Das japanische Unternehmen iSpace wollte die Tage einen weiteren, zweiten Versuch unternehmen, und weich auf dem Mond landen. Auch dieser Versuch ist gescheitert, wie nun fest steht.
Japans zweite iSpace-Mission
Im Januar 2025 wurde mit einer Falcon 9-Mission ein neues Mondlandefahrzeug – Hakuto-R Mission 2 (Resilience) – der japanischen Firma iSpace – in den Weltraum gebracht. Das war die zweite Mond-Mission des Unternehmen, denn im Mai 2023 hatte ich im Blog-Beitrag Erste private japanische Mondlandung gescheitert über den Versuch einer erste unbemannten Mondlandung einer privaten Firma berichtet. Die Mission der japanischen Firma iSpace scheiterte damals wohl wegen eines Software-Fehlers. Der Lander stürzte aus ca. einem Kilometer Höhe ab, nachdem das Landetriebwerk abgeschaltet worden war.
Mit der Falcon 9 wurde noch eine weitere Mondlandesonde gestartet (siehe Zwei Lande-Roboter auf dem Weg zum Mond).
Der Flug der Sonde Resilience zum Mond dauerte mehrere Monate, bis eine Umlaufbahn erreicht wurde. Nach dem ersten Monat absolvierte Resilience einen Mondvorbeiflug und operierte anschließend im tiefen Weltraum, bevor die Sonde in eine Umlaufbahn um den Mond einschwenkte.
Die Hakuto-R Mission 2 baute vom Raumfahrzeug im wesentlichen auf dem Entwurf der gescheiterten Hakuto-R Mission 1 auf, wobei aber Verbesserungen vorgenommen wurden, um erfolgreich eine weiche Landung zu schaffen.

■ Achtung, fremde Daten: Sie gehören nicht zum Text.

@[simp] theorem Part.faultUnlockOrder_frame (p : Part) (ref : OrderRef) (count : Half) :
    (p.faultUnlockOrder ref count).mtu = p.mtu ∧ (p.faultUnlockOrder ref count).cvt = p.cvt ∧
    (p.faultUnlockOrder ref count).trl = p.trl ∧ (p.faultUnlockOrder ref count).rbp = p.rbp ∧
    (p.faultUnlockOrder ref count).ctu = p.ctu ∧ (p.faultUnlockOrder ref count).rej = p.rej ∧
    (p.faultUnlockOrder ref count).spm = p.spm ∧ (p.faultUnlockOrder ref count).sac = p.sac ∧
    (p.faultUnlockOrder ref count).syncLine = p.syncLine ∧ (p.faultUnlockOrder ref count).lrst = p.lrst ∧
    (p.faultUnlockOrder ref count).freeCount = p.freeCount ∧ (p.faultUnlockOrder ref count).odk.queue = p.odk.queue ∧
    (p.faultUnlockOrder ref count).odk.takeIdentity = p.odk.takeIdentity ∧
    (p.faultUnlockOrder ref count).rpu.phase = p.rpu.phase ∧
    (p.faultUnlockOrder ref count).rpu.lineResetBusy = p.rpu.lineResetBusy ∧
    (p.faultUnlockOrder ref count).rpu.threshold = p.rpu.threshold ∧
    (p.faultUnlockOrder ref count).rpu.busData = p.rpu.busData := by
  unfold Part.faultUnlockOrder; (repeat' split) <;> simp

@[simp] theorem Part.intLevel_frame (p : Part) (value : Half) :
    (p.intLevel value).mtu = p.mtu ∧ (p.intLevel value).cvt = p.cvt ∧ (p.intLevel value).trl = p.trl ∧
    (p.intLevel value).rbp = p.rbp ∧ (p.intLevel value).ctu = p.ctu ∧ (p.intLevel value).rej = p.rej ∧
    (p.intLevel value).spm = p.spm ∧ (p.intLevel value).sac = p.sac ∧ (p.intLevel value).odk = p.odk ∧
    (p.intLevel value).syncLine = p.syncLine ∧ (p.intLevel value).lrst = p.lrst ∧
    (p.intLevel value).freeCount = p.freeCount ∧ (p.intLevel value).rpu.phase = p.rpu.phase ∧
    (p.intLevel value).rpu.lineResetBusy = p.rpu.lineResetBusy ∧ (p.intLevel value).rpu.busData = p.rpu.busData ∧
    (p.intLevel value).rpu.fault = p.rpu.fault := by
  unfold Part.intLevel; (repeat' split) <;> simp

end Sys2Proof.Machine
end

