-- ==== Sys2Proof/Tests/Slice0.lean ====
section
/-! SUPPORT. The tests. First the smoke of WellFormed and single steps on small states; then, for each obligation with
hypotheses, states and operands that meet the hypotheses of each of its clauses (test_<obligation>_meets), at the ends of
their ranges where they have one. -/

set_option Elab.async false

open Sys2Proof Sys2Proof.Machine

namespace Sys2Proof.Tests

/-! ## Small states -/

/-- The part once start-up has ended, nothing adopted. -/
def up : Part := { Part.powerOn .low with rpu := { Rpu.powerOn with phase := .ready } }

/-- A profile: zone 0 has robot 0, camera 0, a door and a button. -/
def f0 : Profile :=
  { id := 7, syncMode := .pulse, pitch := 100, samplePhase := 10, spacing := 16, tolerance := 5
    crawlLimit := 6553600, decision := 600, grace := 20
    robots := Vector.replicate 6 ⟨100, ⟨0, 50⟩, 100, 200, 3⟩, rotation := ⟨[some 0], false⟩
    cameras := Vector.replicate 6 ⟨true, 300, 0, 50, false, .lines, true, 3⟩
    ejector := 800, confirmSpan := 100, ejectLead := 0, ejectWidth := 50, ejectActiveLow := false
    ports := Vector.replicate 16 ⟨.other, 60, .report⟩
    zones := (Vector.replicate 8 ⟨0, 0, false, false, .none, 1⟩).set 0 ⟨1, 1, true, true, .maintain, 30⟩ }

/-- READY under that profile. -/
def ready : Part := up.modCvt fun c => { c with tracker := .ready, profile := some f0, decoder := some (false, false) }

/-- READY under that profile with some fields changed. -/
def under (g : Profile → Profile) : Part := ready.modCvt fun c => { c with profile := some (g f0) }

/-- The tracker in another state. -/
def tracker (p : Part) (t : TrackerState) : Part := p.modCvt fun c => { c with tracker := t }

/-- An order of this kind with these parameters, POSTED in cell 0 and at the head of the queue. -/
def post (p : Part) (kind : Byte) (params : List Byte := []) : Part :=
  { p with mem := Memory.write p.mem 0x0200 ([1, kind] ++ List.replicate 10 0 ++ params)
           odk := { p.odk with queue := [0] } }

/-- An order in flight: cell 1, take 1. -/
def e1 : InFlight := ⟨⟨1, 1⟩, 3, none, 0, true, false⟩

/-- The part with that order in flight. -/
def hold (p : Part) : Part := p.modOdk fun o => { o with inflight := [e1], takeIdentity := 1 }

/-- A container. -/
def box (seq : Word) : Record :=
  { seq := seq, entryPos := 0, entryTime := 0, slot := 0, robot := some 0, fill := .pending
    views := Vector.replicate 6 (some ⟨.notYet, none⟩), marked := false, stepped := false, decision := .undecided
    causes := .empty, eject := .none, stations := [] }

/-- A container to be rejected. -/
def bad (seq : Word) : Record := { box seq with decision := .reject }

/-- The part with these containers in transit. -/
def carrying (p : Part) (l : List Record) : Part := p.modTrl fun t => { t with records := l }

/-- Machine time at `t`. -/
def at_ (p : Part) (t : Time) : Part := p.modMtu fun m => { m with time := t }

theorem take_of {p : Part} {n : Fin 48} {o : Order}
    (h : p.takeable = some n ∧ Memory.order p.mem n = some o ∧ p.odk.busy o = false ∧
      ∀ e ∈ p.odk.inflight, e.ref ≠ p.nextRef n ∧ (e.orphaned = false → e.ref.cell ≠ n)) : p.canTake n o := h

/-! ## WellFormed -/

theorem test_rotationSet_needs_twelve_entries :
    (Instr.rotationSet 0 1 0 (List.replicate 11 0)).wf = false ∧
    (Instr.rotationSet 0 1 0 (List.replicate 12 0)).wf = true := by decide +kernel

theorem test_hostMemoryWrite_needs_an_unwatched_word :
    (Instr.hostMemoryWrite 0x5001 1 0).wf = false ∧ (Instr.hostMemoryWrite 0x8000 1 0).wf = false ∧
    (Instr.hostMemoryWrite 0x0200 1 0).wf = false ∧ (Instr.hostMemoryWrite 0x0E40 1 0).wf = false ∧
    (Instr.hostMemoryWrite 0x0102 1 0).wf = false ∧ (Instr.hostMemoryWrite 0x7FFE 1 0).wf = true := by decide +kernel

theorem test_registerWriteDiscarded_needs_a_discarded_write :
    (Instr.registerWriteDiscarded 3 0).wf = false ∧ (Instr.registerWriteDiscarded 4 1).wf = false ∧
    (Instr.registerWriteDiscarded 4 2).wf = false ∧ (Instr.registerWriteDiscarded 4 3).wf = true := by decide +kernel
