-- ==== Sys2Proof/Config.lean ====
section
/-! DEFINITION. What the spec leaves open: free values. Each is an opaque constant, so no proof can see what it is, and a claim
holds whatever it is. -/

namespace Sys2Proof.Config

/-- The CLASS that a fault message of a kind carries where the spec names none for the kind (notes/assumptions/50.md). -/
opaque faultClass : Nat → BitVec 4

/-- DECI_C of a thermistor code where the temperature of R171 does not fit the signed 16 bits, by code, NOM_OHM and BETA. -/
opaque decicOut : Nat → Nat → Nat → BitVec 16

/-- The NVMe status code of a drive's error that Table DRIVE-3 does not name, at its n-th use. -/
opaque nvmeStatus : Nat → BitVec 16

/-- A byte of SRAM or DRAM whose place in the device's own structures the spec does not lay out, at its n-th use. -/
opaque workByte : Nat → BitVec 8

/-- The training-state code that a host or drive port's LTSSM field shows, at its n-th read. -/
opaque ltssm : Nat → BitVec 6

/-- The program counter of a management core, at its n-th read. -/
opaque corePc : Nat → BitVec 64

/-- The reset code LAST_RESET shows after an exit from OFF_AON, to which Table POWER-4 gives none, at its n-th use (notes/assumptions/109.md). -/
opaque offAonReset : Nat → BitVec 3

/-- The volume and LBA of a block of a plate whose catalogue no node here can read, by PLATE_ID, stripe and linear data block: R160 lists such
blocks, and R163 derives their place through the catalogue (notes/assumptions/136.md). -/
opaque lostPlace : Nat → Nat → Nat → BitVec 14 × BitVec 48

/-- The bits of a word of a function's configuration space that the spec does not fix, by port, function and offset, at its n-th read
(notes/assumptions/144.md). -/
opaque cfgBits : Nat → Nat → Nat → Nat → BitVec 32

/-- What a burst does in which more than two devices or half-devices err, by the symbols in error of each: nothing found, or corrected, or
not, with the place and the symbols shown (R308 says nothing of it; notes/assumptions/145.md). -/
opaque eccBeyond : List (Nat × Nat) → Fin 3 × BitVec 4 × BitVec 8

/-- Whether the first label update of a member on another node whose label copies could not be read overwrites copy B rather than A, by PLATE_ID and
member: R37 chooses by what they hold (notes/assumptions/155.md). -/
opaque unseenCopyB : Nat → Nat → Bool

/-- The page of device memory that the PRP entry of a command's block names: the spec says staging SRAM or DRAM and no more (R289). -/
opaque prpPage : Nat → Nat → BitVec 52

end Sys2Proof.Config
end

Die Hauptziele dieser Mission waren die weiche Landung auf der Mondoberfläche sowie die Erprobung des selbstgebauten Rovers (mit Namen Tenacious) sowie der Transport weiterer Nutzlasten zur Mondoberfläche. Der nur 5 kg schwere, 31,5 cm breite und 54 cm lange Rover war mit einer HD-Kamera zur Aufnahme von Bildern von der Mondoberfläche und einer Schaufel ausgestattet.
Darüber hinaus sollen die gesammelten Daten dazu genutzt werden, das nachfolgende Landermodell APEX zu verbessern. Dieses soll im Jahr 2026 starten und unter anderem Nutzlasten der NASA zur Mondrückseite befördern. Das ist nun aber alles Schall und Rauch.
Landeoperation wohl gescheitert
In einem Status-Update hat iSpace das Scheitern des letzten Schritts, der weichen Mondlandung, bekannt gegeben. Am 6. Juni 2025 (JST) begann die Resilence-Mondlandefähre mit einer Landesequenz, um weich auf der Mondoberfläche aufzusetzen.
Der Lander sank von einer Höhe von ca. 100 km auf ca. 20 km ab und zündete dann wie geplant sein Haupttriebwerk, um die Abbremsung einzuleiten. Zwar wurde bestätigt, dass die Lage des Landers nahezu senkrecht war, aber danach ging die Telemetrie verloren. Es wurde zwar noch ein Reboot-Kommando an den Lander geschickt, was aber wohl erfolglos blieb.
Die Ingenieure schreiben, dass der Laser-Entfernungsmesser, der zur Messung der Entfernung zur Mondoberfläche verwendet wurde, Verzögerungen bei der Ermittlung gültiger Messwerte hatte. Infolgedessen konnte der Lander nicht ausreichend abbremsen, um die für die geplante Mondlandung erforderliche Geschwindigkeit zu erreichen.
Nach der Landesequenz konnte das Missionskontrollzentrum keine Kommunikation mit der Resilence-Mondlandefähre herstellen. Aufgrund dieser Umstände wird derzeit davon ausgegangen, dass der Lander wahrscheinlich eine harte Landung auf der Mondoberfläche durchgeführt hat und zerschellt ist.
Um 8:00 Uhr am 6. Juni 2025 kamen die Missionskontrolleure zum Schluss, dass es unwahrscheinlich ist, dass die Kommunikation mit der Landefähre wiederhergestellt werden kann und daher keine weiche Landung erfolgte. Es wurde beschlossen, die Mission zu beenden. heise hat hier noch einige Informationen zur Mission veröffentlicht.